** Opening Supplied entries block **
/-- R57, R58, R63, R64, R69: a plan is admitted or refused with a code, its image copied and its digest checked; PLAN_START,
PLAN_STOP, PLAN_ABORT, PLAN_UNLOAD and PLAN_SET_PARAM change the state of their slot, or complete with 32 in a state in which
they are not valid. -/
def Obligations.PlanCommands : Prop :=
  ∀ (s : State) (ring : Fin 16) (c : Cmd) (rest : List Cmd),
    (s.nextCmd ring 0x10 c rest → s.admission = none → (∀ b ∈ planBlocks, s.enabled b = true) → 256 ≤ c.op2.toNat →
      ∀ (p : Nat) (image : Option (List Byte)), p < 16 → s.slotState p = 0 →
      (if c.op1.toNat.testBit 28 then ∀ q, q < p → s.slotState q ≠ 0 else p = opSlot c.op1) →
      let f := if opDev c.op1 then s.fetchDev c.op0.toNat c.op2.toNat else fetchHost c.op2.toNat (image.getD [])
      (∀ a, s.admitPlan p f c.op2.toNat = .ok a →
        ∃ t load, exec (.planLoad ring image) s = .next t ∧ t.slotState p = 1 ∧ RingBusy ring s t ∧
          t.slot p = { image := f.img, load := load, alloc := a } ∧ load.addr = c.op0 ∧ load.len = c.op2.toNat ∧
          load.dev = opDev c.op1 ∧ t.admission = some { slot := p, ring := ring, tag := c.tag } ∧
          t = { s with regs := t.regs, rings := t.rings, slots := t.slots, admission := t.admission } ∧
          RegFrame ((Reg.PLAN_P_STAT_STATE p).bits pgPLAN) s t) ∧
      (∀ r, s.admitPlan p f c.op2.toNat = .error r →
        ∃ t info, exec (.planLoad ring image) s = .next t ∧ RingCompleted ring c rest r.code p 0 info t ∧ t.slotState p = 0 ∧
          t.slots = s.slots ∧ t.admission = none ∧ t.fld pgPLAN Reg.PLAN_ADMIT_REASON = r.code % 2 ^ 8)) ∧
    (∀ (a : Admission) (copy : Option (List Byte)) (bs : List Byte), s.admission = some a → a.slot < 16 →
      (s.ring a.ring).waiting = c :: rest →
      s.operandBytes (s.slot a.slot).load.dev (s.slot a.slot).load.addr.toNat (s.slot a.slot).load.len copy = some bs →
      let img := s.image a.slot
      (imageDigest bs = img.digest →
        ∃ t, exec (.admissionCopyDone copy) s = .next t ∧ t.slotState a.slot = 2 ∧ t.admission = none ∧
          RingCompleted a.ring c rest 0 a.slot 0 0 t ∧ (t.slot a.slot).image = overlay img bs ∧
          (t.slot a.slot).digest = img.digest ∧ (t.slot a.slot).alloc = (s.slot a.slot).alloc ∧
          t.fld pgSEC Reg.SEC_LOG_CTL_TOTAL = (s.fld pgSEC Reg.SEC_LOG_CTL_TOTAL + 1) % 2 ^ 48) ∧
      (imageDigest bs ≠ img.digest →
        ∃ t, exec (.admissionCopyDone copy) s = .next t ∧ t.slotState a.slot = 0 ∧ t.admission = none ∧ t.slot a.slot = {} ∧
          RingCompleted a.ring c rest 6 a.slot 0 0 t)) ∧
    (s.enabled pgPLAN = true →
      let p := opSlot c.op1
      let ended := fun (i : Instr) (state : Nat) (t : State) => exec i s = .next t ∧ RingCompleted ring c rest 0 p 0 0 t ∧
        t.slotState p = state
      (∀ i code valid, (i, code, valid) ∈ ([(.planStart ring, 0x11, [2]), (.planStop ring, 0x12, [3]), (.planAbort ring, 0x13, [3, 4, 7]),
          (.planUnload ring, 0x14, [2, 5, 7])] : List (Instr × Nat × List Nat)) → s.nextCmd ring code c rest →
        s.slotState p ∉ valid → ∃ t, exec i s = .next t ∧ RingCompleted ring c rest 32 p 0 0 t ∧ CplFrame s t) ∧
      (s.nextCmd ring 0x11 c rest → s.slotState p = 2 → (s.slot p).tablesLoaded = true → (s.slot p).alloc.aligns = [] →
        (s.image p).cadence = none →
        ∃ t, ended (.planStart ring) 3 t ∧ (t.slot p).runs = [] ∧ (t.slot p).next = s.oldestChunk p ∧
          ∀ q, q < 16 → q ≠ p → t.slotState q = s.slotState q) ∧
      (s.nextCmd ring 0x12 c rest → s.slotState p = 3 → (s.image p).events = none → (s.slot p).stopWaits = [] →
        ((s.slot p).runs ≠ [] →
          ∃ t, exec (.planStop ring) s = .next t ∧ t.slotState p = 4 ∧ RingBusy ring s t ∧
            t.slot p = { s.slot p with stopWaits := [(ring.val, c.tag)] } ∧
            t = { s with regs := t.regs, rings := t.rings, slots := t.slots } ∧
            RegFrame ((Reg.PLAN_P_STAT_STATE p).bits pgPLAN) s t) ∧
        ((s.slot p).runs = [] → (∀ k ∈ (s.slot p).chunks, k.done = true) → ∃ t, ended (.planStop ring) 2 t)) ∧
      (s.nextCmd ring 0x13 c rest → s.slotState p ∈ [3, 4, 7] → (s.slot p).stopWaits = [] →
        ∃ t, ended (.planAbort ring) (if s.slotState p = 7 then 7 else 2) t ∧ (t.slot p).runs = [] ∧
          ∀ tile ∈ (s.slot p).alloc.tiles, t.runOf tile = none) ∧
      (s.nextCmd ring 0x14 c rest → s.slotState p ∈ [2, 5, 7] → (s.slot p).setWaits = [] → (s.own p).staged = none →
        (∀ tid, tid < 32 → ∀ ct, s.table tid = some ct → ct.slot = p → ct.job = none) → s.noWaits →
        ∃ t, ended (.planUnload ring) 0 t ∧ t.slot p = {} ∧ (∀ tile ∈ (s.slot p).alloc.tiles, t.tile tile = {}) ∧
          (∀ n ∈ (s.slot p).alloc.queues, t.queue n = none) ∧ ∀ e ∈ t.fsch.pool, e.slot ≠ p)) ∧
    (s.nextCmd ring 0x15 c rest → s.enabled pgPLAN = true →
      let p := c.op2.toNat / 2 ^ 8 % 2 ^ 4
      let cue := c.op2.toNat / 2 % 2 ^ 5
      let named := fun (k : Nat) => c.op1.toNat.testBit k = true
      ∀ (record : Option (List Word)) (bs : List Byte), s.slotState p ∈ [2, 3, 4] → (s.slot p).staged = [] →
        s.operandBytes (c.op2.toNat.testBit 33) c.op0.toNat 256 (record.map fun ws => ws.flatMap fun w => leBytes 8 w.toNat) = some bs →
        (∀ k, k < 32 → named k → k < (s.image p).nParams ∧ ((s.image p).param k).inRange (bytesAt bs (8 * k) 8) = true ∧
          (s.slotState p ≠ 2 → ((s.image p).param k).static_ = true → ((s.slot p).params.getD k 0).toNat = bytesAt bs (8 * k) 8)) →
        (c.op2.toNat.testBit 0 = false →
          ∃ t, exec (.planSetParam ring record) s = .next t ∧
            RingCompleted ring c rest 0 p 0 ((s.fld pgPLAN (Reg.PLAN_P_PGEN_GEN p) + 1) % 2 ^ 32) t ∧ (t.slot p).staged = [] ∧
            (t.slot p).params.length = (s.slot p).params.length ∧
            (∀ k, k < 32 → k < (s.slot p).params.length → (t.slot p).params.getD k 0 =
              if c.op1.toNat.testBit k then word (bytesAt bs (8 * k) 8) else (s.slot p).params.getD k 0) ∧
            t.fld pgPLAN (Reg.PLAN_P_PGEN_APPLY_BEAT p) = s.beat % 2 ^ 32) ∧
        (c.op2.toNat.testBit 0 = true → s.cueAllowed p cue = true →
          ∃ t, exec (.planSetParam ring record) s = .next t ∧ RingBusy ring s t ∧
            (t.slot p).setWaits = (s.slot p).setWaits ++ [{ ring := ring, tag := c.tag, cue := cue }] ∧
            (∀ k, k < 32 → kget (fun _ => none) (t.slot p).staged k =
              if c.op1.toNat.testBit k then some (word (bytesAt bs (8 * k) 8)) else none) ∧
            (t.slot p).params = (s.slot p).params ∧ t = { s with rings := t.rings, slots := t.slots }))
/-- A step takes the command at the front of the queue and is that command's effect on the state with the rest of the
queue; with no command waiting one beat passes where BEAT counts, and nothing else changes (R341; log 2 is the model's own
choice). -/
def Obligations.StepRunsCommand : Prop :=
  (∀ (s : State) (c : Instr) (rest : List Instr), step { s with pending := c :: rest } = exec c { s with pending := rest }) ∧
    ∀ (s : State), s.pending = [] → step s = .next { s with beat := if s.beatOn then s.beat + 1 else s.beat }

/-- R28, R41, R42, R454, R459: the machine held in power-on reset: every register at its reset value, canonical and empty
memory, nothing waiting, no plan, no table, BEAT not counting (the reset values of what the spec leaves open are those of
log 3). -/
def Obligations.ResetState : Prop :=
  State.reset.Inv ∧ State.reset.pending = [] ∧ State.reset.mem = {} ∧ State.reset.beatOn = false ∧
    (∀ page off, State.reset.rd page off = resetVal (regKey page off)) ∧ (∀ p, State.reset.slot p = {}) ∧
    (∀ t, State.reset.table t = none) ∧ (∀ n, State.reset.tile n = {}) ∧ State.reset.fltState = 0 ∧
    State.reset.bit pgGLB Reg.GLB_STAT_READY = false ∧ State.reset.pins.pwrok = false ∧
    ∀ b ∈ ([pgGLB, pgRST, pgPWR, pgCLK, pgFUSE, pgSEC, pgTHRM, pgSUPV, pgNOC, pgSTOR] : List Nat), State.reset.enabled b = true

/-- Every step keeps the register map, device memory and tile memory in canonical form, so that equal contents stay equal
data, and takes exactly the front command off the queue. -/
def Obligations.StepKeepsForm : Prop :=
  ∀ (s t : State), s.Inv → step s = .next t → t.Inv ∧ t.pending = s.pending.tail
** Closing Supplied entries block **
Could you repeat exactly the lines in the listing above from the one with "choice). -/" down to the one with "State.reset.bit pgGLB Reg.GLB_STAT_READY"? Include both of those lines.

* _Written solution_
choice). -/
def Obligations.StepRunsCommand : Prop :=
  (∀ (s : State) (c : Instr) (rest : List Instr), step { s with pending := c :: rest } = exec c { s with pending := rest }) ∧
    ∀ (s : State), s.pending = [] → step s = .next { s with beat := if s.beatOn then s.beat + 1 else s.beat }

/-- R28, R41, R42, R454, R459: the machine held in power-on reset: every register at its reset value, canonical and empty
memory, nothing waiting, no plan, no table, BEAT not counting (the reset values of what the spec leaves open are those of
log 3). -/
def Obligations.ResetState : Prop :=
  State.reset.Inv ∧ State.reset.pending = [] ∧ State.reset.mem = {} ∧ State.reset.beatOn = false ∧
    (∀ page off, State.reset.rd page off = resetVal (regKey page off)) ∧ (∀ p, State.reset.slot p = {}) ∧
    (∀ t, State.reset.table t = none) ∧ (∀ n, State.reset.tile n = {}) ∧ State.reset.fltState = 0 ∧
    State.reset.bit pgGLB Reg.GLB_STAT_READY = false ∧ State.reset.pins.pwrok = false ∧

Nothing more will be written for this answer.